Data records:
====

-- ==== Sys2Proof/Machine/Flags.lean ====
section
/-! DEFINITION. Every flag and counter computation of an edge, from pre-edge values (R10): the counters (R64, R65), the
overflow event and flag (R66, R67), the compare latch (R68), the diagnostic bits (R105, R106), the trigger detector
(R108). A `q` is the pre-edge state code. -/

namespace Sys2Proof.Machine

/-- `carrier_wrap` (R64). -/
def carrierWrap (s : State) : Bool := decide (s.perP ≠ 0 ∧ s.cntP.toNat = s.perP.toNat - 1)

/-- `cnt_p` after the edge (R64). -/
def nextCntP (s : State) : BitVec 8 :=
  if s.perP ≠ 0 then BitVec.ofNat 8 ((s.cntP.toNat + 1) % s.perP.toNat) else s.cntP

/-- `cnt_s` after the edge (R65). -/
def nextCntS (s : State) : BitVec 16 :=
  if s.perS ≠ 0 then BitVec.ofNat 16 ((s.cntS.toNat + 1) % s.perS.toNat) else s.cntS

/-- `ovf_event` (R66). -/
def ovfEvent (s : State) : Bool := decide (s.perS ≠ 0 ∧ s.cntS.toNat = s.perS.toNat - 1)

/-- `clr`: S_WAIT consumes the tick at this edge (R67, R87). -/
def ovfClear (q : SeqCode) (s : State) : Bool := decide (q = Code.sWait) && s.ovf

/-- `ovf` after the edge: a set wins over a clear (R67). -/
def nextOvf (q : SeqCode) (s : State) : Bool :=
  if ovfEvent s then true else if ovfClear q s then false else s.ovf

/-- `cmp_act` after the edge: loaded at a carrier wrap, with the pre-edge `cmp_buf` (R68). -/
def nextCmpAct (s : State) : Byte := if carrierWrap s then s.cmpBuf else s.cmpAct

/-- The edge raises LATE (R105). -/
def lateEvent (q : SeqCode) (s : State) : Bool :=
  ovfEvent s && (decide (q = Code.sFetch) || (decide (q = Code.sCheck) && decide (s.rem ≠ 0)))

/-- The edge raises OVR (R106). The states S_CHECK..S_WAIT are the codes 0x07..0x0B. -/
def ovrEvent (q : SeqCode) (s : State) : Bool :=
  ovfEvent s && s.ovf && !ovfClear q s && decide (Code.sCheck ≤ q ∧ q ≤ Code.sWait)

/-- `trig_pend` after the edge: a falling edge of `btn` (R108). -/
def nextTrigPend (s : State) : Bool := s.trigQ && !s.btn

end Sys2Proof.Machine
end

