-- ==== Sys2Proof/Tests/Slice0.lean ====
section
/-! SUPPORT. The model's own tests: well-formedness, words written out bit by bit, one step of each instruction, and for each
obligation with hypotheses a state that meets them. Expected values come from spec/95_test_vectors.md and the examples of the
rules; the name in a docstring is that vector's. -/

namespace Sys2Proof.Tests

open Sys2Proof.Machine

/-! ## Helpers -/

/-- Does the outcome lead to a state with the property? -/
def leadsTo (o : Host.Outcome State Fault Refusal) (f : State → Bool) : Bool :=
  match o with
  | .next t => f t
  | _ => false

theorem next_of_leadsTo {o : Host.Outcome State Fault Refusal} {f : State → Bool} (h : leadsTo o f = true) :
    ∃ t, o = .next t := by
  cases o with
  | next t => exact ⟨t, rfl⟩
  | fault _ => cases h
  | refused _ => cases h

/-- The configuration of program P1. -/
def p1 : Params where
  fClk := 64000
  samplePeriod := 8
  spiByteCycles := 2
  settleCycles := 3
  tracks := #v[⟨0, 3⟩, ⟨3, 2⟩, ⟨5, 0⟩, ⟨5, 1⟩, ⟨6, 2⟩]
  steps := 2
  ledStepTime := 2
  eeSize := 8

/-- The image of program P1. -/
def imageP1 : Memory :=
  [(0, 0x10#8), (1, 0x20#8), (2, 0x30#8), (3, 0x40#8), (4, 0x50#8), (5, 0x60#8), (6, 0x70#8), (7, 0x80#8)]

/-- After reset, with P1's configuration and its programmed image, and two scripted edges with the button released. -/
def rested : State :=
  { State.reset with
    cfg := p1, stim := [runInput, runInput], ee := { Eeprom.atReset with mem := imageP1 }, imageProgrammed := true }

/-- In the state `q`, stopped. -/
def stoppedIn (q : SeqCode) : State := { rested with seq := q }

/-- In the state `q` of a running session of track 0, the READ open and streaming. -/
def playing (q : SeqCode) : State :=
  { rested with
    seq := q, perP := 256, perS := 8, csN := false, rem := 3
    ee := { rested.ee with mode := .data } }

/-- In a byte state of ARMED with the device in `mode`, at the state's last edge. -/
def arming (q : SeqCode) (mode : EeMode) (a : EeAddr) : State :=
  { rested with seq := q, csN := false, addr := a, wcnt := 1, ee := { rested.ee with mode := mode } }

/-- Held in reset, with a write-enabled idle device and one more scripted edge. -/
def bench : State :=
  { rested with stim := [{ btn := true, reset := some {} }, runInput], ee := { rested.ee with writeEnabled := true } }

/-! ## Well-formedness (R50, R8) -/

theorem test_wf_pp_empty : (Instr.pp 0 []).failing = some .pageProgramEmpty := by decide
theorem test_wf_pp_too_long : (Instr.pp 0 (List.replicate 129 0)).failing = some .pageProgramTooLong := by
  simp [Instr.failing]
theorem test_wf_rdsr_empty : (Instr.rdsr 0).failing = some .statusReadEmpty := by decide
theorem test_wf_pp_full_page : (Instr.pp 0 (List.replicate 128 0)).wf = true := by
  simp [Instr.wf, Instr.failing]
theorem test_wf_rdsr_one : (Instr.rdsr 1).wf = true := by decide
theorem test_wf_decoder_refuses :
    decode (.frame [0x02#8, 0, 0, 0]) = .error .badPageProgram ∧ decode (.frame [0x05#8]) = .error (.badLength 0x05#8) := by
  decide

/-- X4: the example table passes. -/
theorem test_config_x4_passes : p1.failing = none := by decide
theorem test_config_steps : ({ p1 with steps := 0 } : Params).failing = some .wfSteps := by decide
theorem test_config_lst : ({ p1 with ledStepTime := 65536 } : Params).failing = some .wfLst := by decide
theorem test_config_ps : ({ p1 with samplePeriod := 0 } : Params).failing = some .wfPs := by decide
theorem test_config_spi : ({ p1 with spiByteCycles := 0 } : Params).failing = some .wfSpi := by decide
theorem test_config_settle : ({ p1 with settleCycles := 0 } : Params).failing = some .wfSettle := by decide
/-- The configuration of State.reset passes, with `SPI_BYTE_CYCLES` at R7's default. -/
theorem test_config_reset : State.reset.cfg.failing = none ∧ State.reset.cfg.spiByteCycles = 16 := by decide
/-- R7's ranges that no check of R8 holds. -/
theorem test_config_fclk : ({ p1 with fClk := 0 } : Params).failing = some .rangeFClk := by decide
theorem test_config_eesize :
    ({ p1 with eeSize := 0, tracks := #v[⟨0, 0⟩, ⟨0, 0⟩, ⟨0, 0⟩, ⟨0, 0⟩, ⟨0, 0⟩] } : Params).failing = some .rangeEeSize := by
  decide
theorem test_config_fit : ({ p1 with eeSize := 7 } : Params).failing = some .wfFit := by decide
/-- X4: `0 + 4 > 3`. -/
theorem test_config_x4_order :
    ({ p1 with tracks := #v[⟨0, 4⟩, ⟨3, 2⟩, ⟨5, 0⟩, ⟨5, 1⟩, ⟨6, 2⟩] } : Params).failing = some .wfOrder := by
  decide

====

Problem description. Nothing but a number is asked for: how many lines of the records contain the word "Refusal"?

Answer section. 2